Мужчина того же возраста, что и Слава, отметила про себя Аннушка. Моложавый, красивый, статный, словно крылья у него за спиной, не ссутулится даже.
Поклоном головы поприветствовал женщин, и сел рядом за стол.
– Что ищете в наших краях? – обратился к обеим.
– А что за вещь такая у тебя в варежке? – спросил Наташу.
– У меня? – Наташа поднялась со стула и, подойдя к своим вещам, проверила варежки.
Вытащила обрывок бумаги.
– Как он здесь оказался, он же у Одетты Юрьевны оставался, – удивилась она, – это мы в прошлом году с подругой нашли чуть подальше от здешних мест, когда пересеклись с чудесами. Про Азазелло здесь, ангела.
– Азазелло? – глаза мужчины сверкнули. – Что может быть написано про отверженного ангела на клочке желтой бумаги?
– Да не до конца и написано, – Наташа вернулась за стол, – это Снегурочка, Моряна, нам его зачем-то отдала. Дед ее ругал, метель была сильная.
– Уж дедушка внучку ругать зазря не будет, – вмешалась Северная Бабушка. И сурово посмотрела на Наташу, которая протянула ее сыну обрывок желтого листа, – а подруга твоя где?
– Моряна девочку унесла из дому, – отважно, за Наталью, ответила Анна.
– Моряна? – северная бабушка растерялась. – Знать, не просто так она это сделала… А ты храбрая, Аннушка, собирайся к Вихрюте, идти пора…
Слава и Иван разожгли костер и вели неторопливую беседу. Иван рассказывал о себе, а Слава скупо отвечал на его самоуничто-жающие реплики, внутренне сжимаясь от хлыста его слов, словно бил Ваня не себя, а его, Славину, душу…
«Потерялась… Умудрилась потеряться в такую пору. В заснеженной тайге. Да только же ненадолго в сторону ушла, от скита Алексея, показалось, ручей запел поблизости, удивилась еще. В декабре, на севере, в стужу жгучую? Когда всю воду таежную, сонную, давным-давно сковал мороз? И дивно, словно родное все тут.

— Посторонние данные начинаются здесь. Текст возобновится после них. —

-- ==== Sys2Proof/Config.lean ====
section
/-! DEFINITION. What an implementation or its platform fixes, and the one free value (spec/00_scope.md R9, R10). -/

namespace Sys2Proof.Config

/-- CORE_ID, hard-wired: the ASCII bytes "SHA1" (R3, R40). -/
def coreId : Word := 0x53484131#32

/-- CORE_VERSION, hard-wired: major version 1, minor version 0 (R3, R41). -/
def coreVersion : Word := 0x00010000#32

/-- BASE, the bus address at which the platform places the window: OPEN (R10, U12; log 12). -/
opaque base : Nat

/-- One less than T_COMPRESS; OPEN (U9; log 12). -/
opaque tCompressPred : Nat

/-- T_COMPRESS, the clock cycles from acceptance to completion: OPEN, a positive integer, the same for every
compression (R10, R310, D25). The model has no time, and no rule depends on it (R310; log 12). -/
def tCompress : Nat := tCompressPred + 1

/-- The free value of R84 and U10: how many further steps pass between the `n`th accepted NEXT or FIRST and its
completion, if no reset intervenes. "The model admits every such position" (R84); that it is a natural number is
R219's "after finitely many other steps". DESIGN CHOICE (log 2), safe in claims about one run, since no proof can see a value of it;
unsafe in claims that compare two. -/
opaque completionWait (n : Nat) : Nat

end Sys2Proof.Config
end

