-- ==== Sys2Proof/Safety.lean ====
section
/-! DEFINITION. What counts as a safe run, and the invariant of the machine, in the terms the statements use. -/

namespace Sys2Proof.Machine

/-- "No error happened": FAULT is empty (spec/10_state.md R48, spec/60_exceptions.md R275). -/
def State.errorFree (s : State) : Bool := s.faults.isEmpty

/-- Only the instance's one host, and no reset, is in the queue (R83, R219, R288). -/
def State.hostOnly (s : State) : Prop := ∀ x ∈ s.inputs, ∃ w, x = .txn .owner w

/-- What every step keeps. -/
structure State.Inv (s : State) : Prop where
  /-- FAULT is a set (R48). -/
  faults_nodup : s.faults.Nodup
  /-- While busy VALID reads 0 (R132). -/
  busy_not_valid : s.pend ≠ none → s.valid = false
  /-- While busy BLOCK is the block being compressed (R46, R136). -/
  pend_block : ∀ p, s.pend = some p → p.m = s.block
  /-- While busy H is the captured state, or FIRST started from IV (R46, R47). -/
  pend_chain : ∀ p, s.pend = some p → p.hin = s.h ∨ p.hin = iv
  /-- A hardware error bit is never set without its event in FAULT (R271, R275). -/
  err_busy_recorded : s.errBusy = true → ∃ a, .busyReject a ∈ s.faults
  /-- Likewise for ERR_CMD. -/
  err_cmd_recorded : s.errCmd = true → ∃ d, .illegalCmd d ∈ s.faults
  /-- RDATA is 0 whenever RESP = SLVERR (R113). -/
  slverr_zero : ∀ d, s.resp = some (.read .slverr d) → d = 0

/-- The two states agree on everything but what the bus carries: no register, no STATUS bit, no PEND, no FAULT, no free
value differs. -/
def State.SameButResponse (s t : State) : Prop := t = { s with resp := t.resp }

/-- The two states agree on everything but what the bus carries and FAULT. -/
def State.SameButResponseAndFaults (s t : State) : Prop := t = { s with resp := t.resp, faults := t.faults }

/-- `t` holds the events of `s` and `e`, and no other: FAULT as the set it is (R275). -/
def faultsGain (e : ErrorEvent) (s t : State) : Prop := ∀ x, x ∈ t.faults ↔ x = e ∨ x ∈ s.faults

end Sys2Proof.Machine
end

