/-- The host sequence of R245, polling included, run over the block from any state, busy or not, with any free value, ends
with the digest read out equal to SHA-1 of the message, and records no error (R245, R247; the empty message of R246 is one
of these; the polling bound is log 14's, and the driver's transaction replaces the queue, so no reset falls inside,
log 17). -/
def Obligations.HashSequenceYieldsDigest : Prop :=
  ∀ (m : List Byte) (r : HostRun), 8 * m.length < 2 ^ 64 →
    ∃ t, hashOnCore m r = .next t ∧ t.reads.flatMap bytesBE = sha1 m ∧
      t.core.faults = r.core.faults ∧ t.core.pend = none ∧ t.core.valid = true

/-- HMAC-SHA1 run over the block with saved and restored pad states yields HMAC by its definition, and records no error
(R250-R252; a whole load of H frees the book, log 13; the polling bound is log 14's; no reset falls inside, log 17). -/
def Obligations.HmacSequenceYieldsHmac : Prop :=
  ∀ (key msg : List Byte) (r : HostRun), 8 * key.length < 2 ^ 64 → 8 * (64 + msg.length) < 2 ^ 64 →
    ∃ t, hmacOnCore key msg r = .next t ∧ t.reads.flatMap bytesBE = hmacSha1 key msg ∧ t.core.faults = r.core.faults

/-- PBKDF2 run over the block, the password's pad states computed once for the derivation, yields PBKDF2 by its definition,
and records no error (R252-R254; the book is log 13's, the polling bound log 14's; no reset falls inside, log 17). -/
def Obligations.PbkdfSequenceYieldsKey : Prop :=
  ∀ (password salt : List Byte) (iterations len : Nat) (r : HostRun),
    1 ≤ iterations → password ≠ [] → salt ≠ [] → len ≤ (2 ^ 32 - 1) * 20 →
    8 * password.length < 2 ^ 64 → 8 * (64 + (salt.length + 4)) < 2 ^ 64 →
    ∃ out t, pbkdf2OnCore password salt iterations len r = .next (out, t) ∧
      pbkdf2 password salt iterations len = .next out ∧ t.core.faults = r.core.faults
end

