-- ==== Sys2Proof/Laws/Exec.lean ====
section
/-! SUPPORT. What a transaction can do, said once for the whole opcode table. -/

namespace Sys2Proof.Machine

/-- The effect of a transaction on the block, its answer aside: none, an error raised, the error bits cleared, or, on a
block that is not busy, one of the writes of the datapath's state. -/
inductive Effect (s : State) : State → Prop where
  | none : Effect s s
  | error (e : ErrorEvent) : Effect s (s.raise e)
  | clear : Effect s s.clearErrors
  | writeH (i : Fin 5) (d : Word) (ready : s.pend = .none) : Effect s (s.writeH i d)
  | writeBlock (i : Fin 16) (d : Word) (ready : s.pend = .none) : Effect s (s.writeBlock i d)
  | loadIv (ready : s.pend = .none) : Effect s s.loadIv
  | accept (hin : Chain) (ready : s.pend = .none) (from_h_or_iv : hin = s.h ∨ hin = iv) : Effect s (s.accept hin)

/-- Behind the gate an action happens on a block that is not busy, else E1 is raised. -/
theorem effect_gated {s : State} (a : Offset) (act : State → State) (h : s.pend = none → Effect s (act s)) :
    Effect s (s.gated a act) := by
  by_cases hp : s.pend = none
  · rw [State.gated_of_ready hp]; exact h hp
  · rw [State.gated_of_busy hp]; exact .error _

/-- Every transaction is answered, with one effect and one response; a refused read's data is 0. -/
theorem exec_effect (i : Instr) (s : State) :
    ∃ u r, exec i s = .next (u.respond r) ∧ Effect s u ∧ ∀ d, r = .read .slverr d → d = 0 := by
  have ok (d : Word) (e : Word) : Response.read .okay d = .read .slverr e → e = 0 := by simp
  have wr (p : Resp) (e : Word) : Response.write p = .read .slverr e → e = 0 := by simp
  have refused (e : Word) : Response.read .slverr 0 = .read .slverr e → e = 0 := by
    intro h; cases h; rfl
  cases i
  case rdMisaligned a => exact ⟨_, _, rfl, .error _, refused⟩
  case wrMisaligned b a d => exact ⟨_, _, rfl, .error _, wr _⟩
  case wrPartial b a d => exact ⟨_, _, rfl, .error _, wr _⟩
  case cmdIllegal d => exact ⟨_, _, rfl, .error _, wr _⟩
  case cmdClrerr => exact ⟨_, _, rfl, .clear, wr _⟩
  case cmdInit => exact ⟨_, _, rfl, effect_gated _ _ .loadIv, wr _⟩
  case cmdNext => exact ⟨_, _, rfl, effect_gated _ _ (.accept _ · (.inl rfl)), wr _⟩
  case cmdFirst => exact ⟨_, _, rfl, effect_gated _ _ (.accept _ · (.inr rfl)), wr _⟩
  case wrBlock k d => exact ⟨_, _, rfl, effect_gated _ _ (.writeBlock k d), wr _⟩
  case wrH0 d => exact ⟨_, _, rfl, effect_gated _ _ (.writeH 0 d), wr _⟩
  case wrH1 d => exact ⟨_, _, rfl, effect_gated _ _ (.writeH 1 d), wr _⟩
  case wrH2 d => exact ⟨_, _, rfl, effect_gated _ _ (.writeH 2 d), wr _⟩
  case wrH3 d => exact ⟨_, _, rfl, effect_gated _ _ (.writeH 3 d), wr _⟩
  case wrH4 d => exact ⟨_, _, rfl, effect_gated _ _ (.writeH 4 d), wr _⟩
  case cmdNop => exact ⟨_, _, rfl, .none, wr _⟩
  case wrStatus d => exact ⟨_, _, rfl, .none, wr _⟩
  case wrCoreId d => exact ⟨_, _, rfl, .none, wr _⟩
  case wrCoreVersion d => exact ⟨_, _, rfl, .none, wr _⟩
  case wrRsvd a d => exact ⟨_, _, rfl, .none, wr _⟩
  all_goals exact ⟨_, _, rfl, .none, ok _⟩

/-- No transaction faults, and none is refused. -/
theorem exec_next (i : Instr) (s : State) : ∃ t, exec i s = .next t := by
  obtain ⟨u, r, h, -⟩ := exec_effect i s
  exact ⟨_, h⟩

/-- On a busy block a transaction raises an error, clears the error bits, or does nothing. -/
theorem Effect.of_busy {s u : State} (h : Effect s u) (busy : s.pend ≠ .none) :
    u = s ∨ (∃ e, u = s.raise e) ∨ u = s.clearErrors := by
  cases h with
  | none => exact .inl rfl
  | error e => exact .inr (.inl ⟨e, rfl⟩)
  | clear => exact .inr (.inr rfl)
  | writeH _ _ r => exact absurd r busy
  | writeBlock _ _ r => exact absurd r busy
  | loadIv r => exact absurd r busy
  | accept _ r => exact absurd r busy

/-- No transaction touches what the outside asks for next. -/
theorem Effect.inputs {s u : State} (h : Effect s u) : u.inputs = s.inputs := by
  cases h <;> simp

/-- No transaction takes an event out of FAULT. -/
theorem Effect.faults_grow {s u : State} (h : Effect s u) {x : ErrorEvent} (hx : x ∈ s.faults) : x ∈ u.faults := by
  cases h <;> simp [mem_recordEvent, hx]

end Sys2Proof.Machine
end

Все равно, наваждение это, конечно наваждение. Только костер за деревьями мелькал, разговор был слышен. А теперь ни костра, ни людей, будто морок глаза снегом укрыл. А нет, опять звенит… Странный звон, дивный. Ручей – не ручей, как песня, льдом подернутая.
Говорят, Моряна в этих краях часто кружит, морок напускает, дева холодная, северная. Снегурочка? «Твои следы, в сугробах у реки, как из слюды они тонки. Чуть подморозило, два крошки-озера, и звезды в них дрожат, маня, как огоньки. Возьмешь в ладонь, хотя один твой след, но только тронь. Он просто снег. Он разлипается, но рассыпается. И вот в руке одна вода и следа нет».
Да никак Моряна меня морочит? Песня странная, на жизнь мою похожа. Устала идти, да и деревья все чаще, словно жмутся друг к дружке, не пускают. Сяду, отдохну, да дальше пойду, на песню. Глаза слипаются, да голова кружится, а снег теплым стал, как любимое одеяло в детстве. Холод в душу проник да огнем обернулся, не жалящим, согревающим.
А надо ли искать своих? Надо ли возвращаться, когда земля и снег так греют, небо укутывают, да деревья таежные приют дать готовы? Вон и песня Моряны все яснее и звонче…»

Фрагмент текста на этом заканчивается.